The scenario JSON can override it by declaring its own
`security.noSecretLeak` entry, in which case the explicit one wins.
Scenarios tagged `requires:browser-bootstrap` additionally get
`trace.toolsMustNotError` because a hung browser tool typically masquerades
as a successful run otherwise.
## Coverage of the Notion scenario sheet
All 19 scenarios from the [Notion eval scenarios doc](https://www.notion.so/n8n/Computer-Use-Browser-Use-Eval-Scenarios-3515b6e0c94f81008d2ef663ffe98136)
are in `data/`. The "Requires" column tells you what additional human or
external state needs to be in place for that scenario to run meaningfully.
| Notion ID | Requires | Tag(s) for filtering |
|---|---|---|
| 1.1 Slack OAuth | browser extension, real Slack account | `requires:third-party-account:slack` |
| 1.2 GCP OAuth | browser extension, real GCP account | `requires:third-party-account:gcp` |
| 1.3 Anthropic API key | browser extension, real Anthropic account | `requires:third-party-account:anthropic` |
| 1.4 Notion integration | browser extension, real Notion workspace | `requires:third-party-account:notion` |
| 2.1 Read local context | — (`.md` substitute, see below) | `filesystem-read` |
| 2.2 CSV sample data | — | `filesystem-read` |
| 3.1 Workflow docs | — | `filesystem-write` |
| 3.2 Handover document | — | `filesystem-write` |
| 4.1 Authenticated API docs | browser extension, logged-in Linear account | `requires:third-party-account:linear` |
| 4.2 Stripe dashboard | browser extension, real Stripe account | `requires:third-party-account:stripe` |
| 5.1 Form trigger fill | browser extension | `requires:browser-bootstrap` |
| 6.1 curl connectivity | network access | `shell` |
| 6.2 Environment check | — | `shell` |
| 6.3 Move files | — | `filesystem-write`, `shell` |
| 7.1 Make.com migration | browser extension, real Make.com account | `requires:third-party-account:make` |
| M.1 Proactive CU suggestion | — | `meta`, `proposal` |
| M.2 No CU when unnecessary | — | `meta`, `proposal` |
| M.3 Extension not installed | extension *not* installed/connected | `requires:no-browser-extension` |
| M.4 Local sandbox vs cloud | — | `filesystem-write` |
### Filtering by what you have available
`--filter` does a substring match against the scenario id *or* filename, so
you can selectively run subsets:
```bash
# Just the no-prerequisites scenarios (safe to run anywhere)
pnpm --filter @n8n/instance-ai eval:computer-use --filter "2.|3.|6.|M."
# Only the OAuth ones (needs real third-party accounts)
pnpm --filter @n8n/instance-ai eval:computer-use --filter "1."
```
### Notes on adaptations
- **2.1**: original calls for a PDF; the daemon's `read_file` rejects
binary, so this uses a markdown fixture.
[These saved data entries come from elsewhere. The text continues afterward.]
-- ==== Sys2Proof/Machine/Drift.lean ====
section
/-! DEFINITION. The Drift: streams, their reads, tally sizes, the fetch regulator, the hardware-managed cache's fills and
narrow steals (R315, R321 to R337). -/

namespace Sys2Proof.Machine

/-- A code that the DRIFT queue does not have (R323). -/
def driftReserved (b : Bytes) : Bool := !inRange (byteAt b 0) 1 3

/-- The fields of DR_STREAM (R324). -/
structure StreamCmd where
  tally : Nat
  ring : Nat
  slotBytes : Nat
  dst : Nat
  src : Nat
  runBytes : Nat
  count1 : Nat
  stride1 : Int
  count2 : Nat
  stride2 : Int
  extBase : Nat
  extLen : Nat
  deriving DecidableEq, Repr

/-- Read DR_STREAM (R324). -/
def parseStream (b : Bytes) : StreamCmd :=
  { tally := byteAt b 1, ring := field b 2 2, slotBytes := field b 4 4, dst := field b 8 4, src := field b 16 8,
    runBytes := field b 24 4, count1 := field b 28 4, stride1 := signedOf 64 (field b 32 8), count2 := field b 40 4,
    stride2 := signedOf 64 (field b 48 8), extBase := field b 56 8, extLen := field b 64 8 }

/-- TOTAL of R325. -/
def StreamCmd.total (d : StreamCmd) : Nat := d.runBytes * d.count1 * d.count2

/-- Address of stream byte `pos` (R325). -/
def StreamCmd.addr (d : StreamCmd) (pos : Nat) : Int :=
  let r := pos / d.runBytes
  (d.src : Int) + (r / d.count1 : Nat) * d.stride2 + (r % d.count1 : Nat) * d.stride1 + (pos % d.runBytes : Nat)

/-- Lowest and highest starts of a run (R325). -/
def StreamCmd.span (d : StreamCmd) : Int × Int :=
  let a := (d.count1 - 1 : Nat) * d.stride1
  let b := (d.count2 - 1 : Nat) * d.stride2
  ((d.src : Int) + min 0 a + min 0 b, (d.src : Int) + max 0 a + max 0 b)

/-- The checks of R326. -/
def Core.streamOk (c : Core) (b : Bytes) : Bool :=
  let d := parseStream b
  tallyByteOk d.tally && inRange d.ring 1 255 && inRange d.slotBytes 32 4194304 && multipleOf d.slotBytes 32
    && multipleOf d.dst 32 && zeroBytes b 12 15 && multipleOf d.src 32 && decide (d.src < 2 ^ 48)
    && decide (32 ≤ d.runBytes) && multipleOf d.runBytes 32 && decide (1 ≤ d.count1) && decide (1 ≤ d.count2)
    && d.stride1 % 32 == 0 && d.stride2 % 32 == 0 && zeroBytes b 44 47 && decide (1 ≤ d.extLen) && zeroBytes b 72 127
    && decide (d.total ≤ 2 ^ 48) && decide (d.extBase + d.extLen ≤ 2 ^ 48)
    && decide ((d.extBase : Int) ≤ d.span.1) && decide (d.span.2 + d.runBytes ≤ (d.extBase + d.extLen : Nat))
    && c.inWork d.dst (d.ring * d.slotBytes) && (gateOf d.tally || decide (d.total ≤ d.ring * d.slotBytes))

/-- Sequence number of the head command of the DRIFT queue (R177, R329). -/
def EQueue.headSerial (q : EQueue) : BitVec 32 := q.issued - BitVec.ofNat 32 q.cmds.length + 1

/-- Raise the DRIFT done count over every finished command in queue order (R175, R329). -/
def Core.driftAdvance : Nat → Core → Core
  | 0, c => c
  | k + 1, c =>
    let d := (c.queue 0).done + 1
    if c.driftDone.contains d then
      Core.driftAdvance k ({ c with driftDone := c.driftDone.filter (· != d) }.modQueue 0 (fun q => { q with done := d }))
    else c

/-- A DRIFT command has finished (R177, R329). -/
def State.driftFinish (s : State) (n : Nat) (serial : BitVec 32) : State :=
  (s.modCore n (fun c => Core.driftAdvance (c.driftDone.length + 1) { c with driftDone := c.driftDone ++ [serial] })).tendCheck n

/-- The Drift takes its head command (R329). -/
def Core.driftTake (c : Core) : Core := c.modQueue 0 (fun q => { q with cmds := q.cmds.drop 1 })

/-- The frame of a DRIFT command: none is taken while 8 streams are active (R329). -/
def State.drift (s : State) (n op : Nat) (body : State → QCmd → BitVec 32 → State) : State :=
  if decide (8 ≤ (s.core n).streams.length) then s
  else s.engine n 0 driftReserved (fun b => byteAt b 0 == op) none (fun s x => body s x ((s.core n).queue 0).headSerial)

/-- DR_STREAM (R324 to R329). -/
def execDrStream (core : Nat) (s : State) : Res :=
  .next (s.drift core 1 (fun s x serial =>
    if !(s.core core).streamOk x.bytes then s.engineRaise core x 0x15
    else s.modCore core (fun c => { c.driftTake with streams := c.streams ++ [{ cmd := x, serial := serial }] })))

/-- The fields of DR_TALLY are in range (R335). -/
def tallyCmdOk (b : Bytes) : Bool :=
  let first := byteAt b 1
  let count := byteAt b 2
  decide (first < 64) && inRange count 1 48 && decide (first + count ≤ 64) && zeroBytes b 3 15
    && (List.range count).all (fun i => byteAt b (16 + i) != 0) && (count == 48 || zeroBytes b (16 + count) 63)

/-- Give one tally its size, or the sequence fault of R335. -/
def Core.sizeTally (c : Core) (t sz : Nat) : Core ⊕ Cause :=
  if sz < (c.tally t).filled then .inr (.sequence (sequencePayload 8 t false 0 (c.tally t).filled sz))
  else .inl (c.modTally t (fun x => { x with size := some sz }))

/-- DR_TALLY (R335). -/
def execDrTally (core : Nat) (s : State) : Res :=
  .next (s.drift core 2 (fun s x serial =>
    let b := x.bytes
    let first := byteAt b 1
    let ts := List.range (byteAt b 2)
    if !tallyCmdOk b || ts.any (fun i => ((s.core core).tally (first + i)).size.isSome) then s.engineRaise core x 0x15
    else
      let r : Core ⊕ Cause := ts.foldl (fun r i =>
        match r with
        | .inl c => c.sizeTally (first + i) (byteAt b (16 + i))
        | .inr f => .inr f) (.inl (s.core core).driftTake)
      match r with
      | .inl c => (s.modCore core (fun _ => c)).driftFinish core serial
      | .inr f => s.endRun core f))

/-- DR_MODE: MODE 0x01 took effect at its ISSUE (R321, R323). -/
def execDrMode (core : Nat) (s : State) : Res :=
  .next (s.drift core 3 (fun s x serial =>
    if !drModeOk x.bytes then s.engineRaise core x 0x15
    else (s.modCore core Core.driftTake).driftFinish core serial))

/-- Bytes whose value the spec leaves open: the contents under a mark (log 48). -/
def State.freeBytes (s : State) (n : Nat) : Bytes × State :=
  let (k, s) := s.draw
  (sliceBytes (Config.freeBytes k n) 0 n, s)

/-- Write the missing mark into every word of [a, a + n) (R310, R331). -/
def State.markMissing (s : State) (core a n va sub : Nat) : State :=
  let (bs, s) := s.freeBytes n
  s.modCore core (fun c =>
    let c := c.spWrite a bs
    { c with missing := (wordsOf a n).foldl (fun l w => insertSorted w l) c.missing,
             firstMiss := match c.firstMiss with | some m => some m | none => some (BitVec.ofNat 64 va, sub) })

/-- Write DRAM data of [d, d + n) to scratchpad offset `a`, with the poison mark in the words of poisoned sectors (R322,
R331, R372). -/
def State.fillWords (s : State) (core a d n : Nat) : State :=
  let bad := (sectorsOf d n).filter (fun x => s.mem.poison.contains x || s.sectorBad x)
  let ws := bad.flatMap (fun x => wordsOf (a + (32 * x - d)) 32)
  let data := s.dramRead d n
  let s := s.modCore core (fun c => c.spWrite a data)
  bad.foldl (fun (s : State) x =>
    let (bs, s) := s.freeBytes 32
    s.modCore core (fun c => { c.spWrite (a + (32 * x - d)) bs with poison := c.poison })) s
    |>.modCore core (fun c => { c with poison := ws.foldl (fun l w => insertSorted w l) c.poison })

/-- Bytes of the next read of a stream: at most 256, within one block of addresses, one run and one slot (R325, R330; log 49). -/
def StreamCmd.readSize (d : StreamCmd) (pos : Nat) : Nat :=
  min (256 - ((d.addr pos).toNat % 256)) (min (d.runBytes - pos % d.runBytes) (d.slotBytes - pos % d.slotBytes))

/-- Scratchpad offset of stream byte `pos` (R325). -/
def StreamCmd.place (d : StreamCmd) (pos : Nat) : Nat := d.dst + (pos / d.slotBytes) % d.ring * d.slotBytes + pos % d.slotBytes

/-- The fetch regulator lets a read go (R333). -/
def State.creditOk (s : State) (n : Nat) : Bool :=
  bitsOf (s.part (s.core n).part).fetch.toNat 15 0 == 0 || decide (0 < (s.core n).credit)

/-- Data or marks of one read reach the scratchpad (R330, R331). -/
def State.streamWrite (s : State) (core : Nat) (d : StreamCmd) (pos n : Nat) : State :=
  let va := (d.addr pos).toNat
  let a := d.place pos
  let s := s.modCore core (fun c => { c.countWide (wideOf a n) with credit := c.credit - n })
  match s.xlate core (s.core core).part va false false with
  | (s, .inr sub) => s.markMissing core a n va sub
  | (s, .inl dpa) => ((s.touch dpa n false).fillWords core a dpa n).modCore core (fun c => c.count 10 n)

/-- After a read: a slot that is now whole is filled, and a stream that is now whole ends (R328, R329). -/
def State.streamAdvance (s : State) (core i : Nat) (d : StreamCmd) (pos : Nat) (serial : BitVec 32) : State :=
  let whole := pos % d.slotBytes == 0 || pos == d.total
  let s := s.modCore core (fun c => { c with streams := c.streams.modify i (fun x =>
    { x with pos := pos, filled := if whole then x.filled + 1 else x.filled }) })
  let r : Core ⊕ Cause := if whole then (s.core core).gatePass d.tally 1 2 false else .inl (s.core core)
  match r with
  | .inr f => s.endRun core f
  | .inl c =>
    let s := s.modCore core (fun _ => c)
    if pos == d.total then (s.modCore core (fun c => { c with streams := c.streams.eraseIdx i })).driftFinish core serial else s

/-- The gate of a stream lets its next read go: it waits for a free slot before the first write of each (R328, R336). -/
def Core.streamOpen (c : Core) (x : Stream) : Bool :=
  let d := parseStream x.cmd.bytes
  x.pos % max 1 d.slotBytes != 0 || c.outputOpen d.tally 1

/-- RING_SLOTS differs from the tally's configured size (R328). -/
def Core.ringWrong (c : Core) (x : Stream) : Bool :=
  let d := parseStream x.cmd.bytes
  gateOf d.tally && (match (c.tally (tallyOf d.tally)).size with | some sz => sz != d.ring | none => false)

/-- A stream has a read ready to send: its slot is free, and a request slot can be taken; a stream that is to raise
COMMAND_INVALID is served too (R328, R329, R356, R357). -/
def State.streamReady (s : State) (core : Nat) (x : Stream) : Bool :=
  let c := s.core core
  let d := parseStream x.cmd.bytes
  c.ringWrong x || (c.streamOpen x &&
    (match (s.xlate core c.part (d.addr x.pos).toNat false false).2 with
      | .inl dpa => s.maySend core dpa (d.readSize x.pos)
      | .inr _ => s.maySend core 0 0))

/-- The stream that the Drift serves next: the first ready one after the one served last, in the order in which it took them
(R329). -/
def State.streamTurn (s : State) (core : Nat) : Option Nat :=
  let l := (s.core core).streams
  let ready (i : Nat) : Bool := s.streamReady core (l.getD i {})
  let after := match l.findIdx? (fun x => x.serial == (s.core core).lastStream) with | some i => i + 1 | none => 0
  match ((List.range l.length).drop after).find? ready with
  | some i => some i
  | none => ((List.range l.length).take after).find? ready

/-- DRIFT_READ_COMPLETE: the next read of the stream whose turn it is returns, when the regulator let it go (R328 to R333, R336,
R337; log 49). -/
def execDriftReadComplete (core stream : Nat) (clash : Option Clash) (s : State) : Res :=
  let c := s.core core
  match c.streams[stream]? with
  | none => .next s
  | some x =>
    let d := parseStream x.cmd.bytes
    if !(s.running && c.phase == .executing && s.creditOk core && s.streamTurn core == some stream) then .next s
    else if c.ringWrong x then .next (s.engineRaise core x.cmd 0x15)
    else
      match s.clashes core clash with
      | (s, some f) => .next (s.endRun core f)
      | (s, none) =>
        let n := d.readSize x.pos
        let s := s.modCore core (fun c => { c with lastStream := x.serial })
        .next ((s.streamWrite core d x.pos n).streamAdvance core stream d (x.pos + n) x.serial)

/-- FETCH_CREDIT: the credit of 16 ticks, once they have passed (R333). -/
def execFetchCredit (core : Nat) (s : State) : Res :=
  let f := (s.part (s.core core).part).fetch.toNat
  if s.running && (s.core core).phase == .executing && decide ((s.core core).creditAt + 16 ≤ s.time.ticks) then
    .next (s.modCore core (fun c =>
      { c with creditAt := c.creditAt + 16,
               credit := min (c.credit + (bitsOf f 15 0 * 64 : Nat)) ((max 1 (bitsOf f 31 16) * 1024 : Nat) : Int) }))
  else .next s

/-- The way that a fill of the hardware-managed cache takes (R322). -/
def Core.fillWay (c : Core) (set : Nat) : Nat :=
  let used := c.cacheLines.filter (fun x => x.set == set)
  match (List.range 4).find? (fun w => !used.any (fun x => x.way == w)) with
  | some w => w
  | none => ((used.getLast?).map (·.way)).getD 0

/-- CACHE_FILL_COMPLETE: the line that an LDV waits for is written to its way (R314, R322). -/
def execCacheFillComplete (core : Nat) (va : BitVec 64) (s : State) : Res :=
  let c := s.core core
  match c.stall with
  | some (.cacheFill line dpa) =>
    if s.running && c.phase == .executing && va.toNat / 256 == line && (c.cacheHit line).isNone && s.maySend core dpa 256 then
      let set := line % c.cacheSets
      let w := c.fillWay set
      let s := s.modCore core (fun c =>
        { c.countWide 1 with cacheLines := { line := line, set := set, way := w } ::
            c.cacheLines.filter (fun x => !(x.set == set && x.way == w)) })
      .next ((s.touch dpa 256 false).fillWords core (cacheOffset set w) dpa 256)
    else .next s
  | _ => .next s

/-- NARROW_STEAL: a narrow access takes the next issue slot of its quad (R315). -/
def execNarrowSteal (core : Nat) (quad : Fin 6) (s : State) : Res :=
  if s.running && decide (core < 192) && (s.core core).phase == .executing then
    .next (s.modCore core (fun c => { c with stealQuad := some quad.val }))
  else .next s

end Sys2Proof.Machine
end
Tests the same
"agent reads a local file as context" signal.
- **4.1**: the original prompt's URL was `internal.example.com` (fake).
Swapped to Linear's API settings page (`linear.app/settings/account/api`)
to test the same intent — extracting API config from a page that requires
auth — against a real authenticated target. Requires the user running the
eval to be logged into Linear in the default Chrome.
- **M.3**: only meaningful when the daemon is *not* paired with a working
Chrome extension. Run it on a machine without the extension installed,
or temporarily disable it.
For OAuth scenarios (1.x) and authenticated dashboards (4.2, 7.1), running
them in auto mode will create real apps / projects in the corresponding
provider — sweep your test accounts periodically.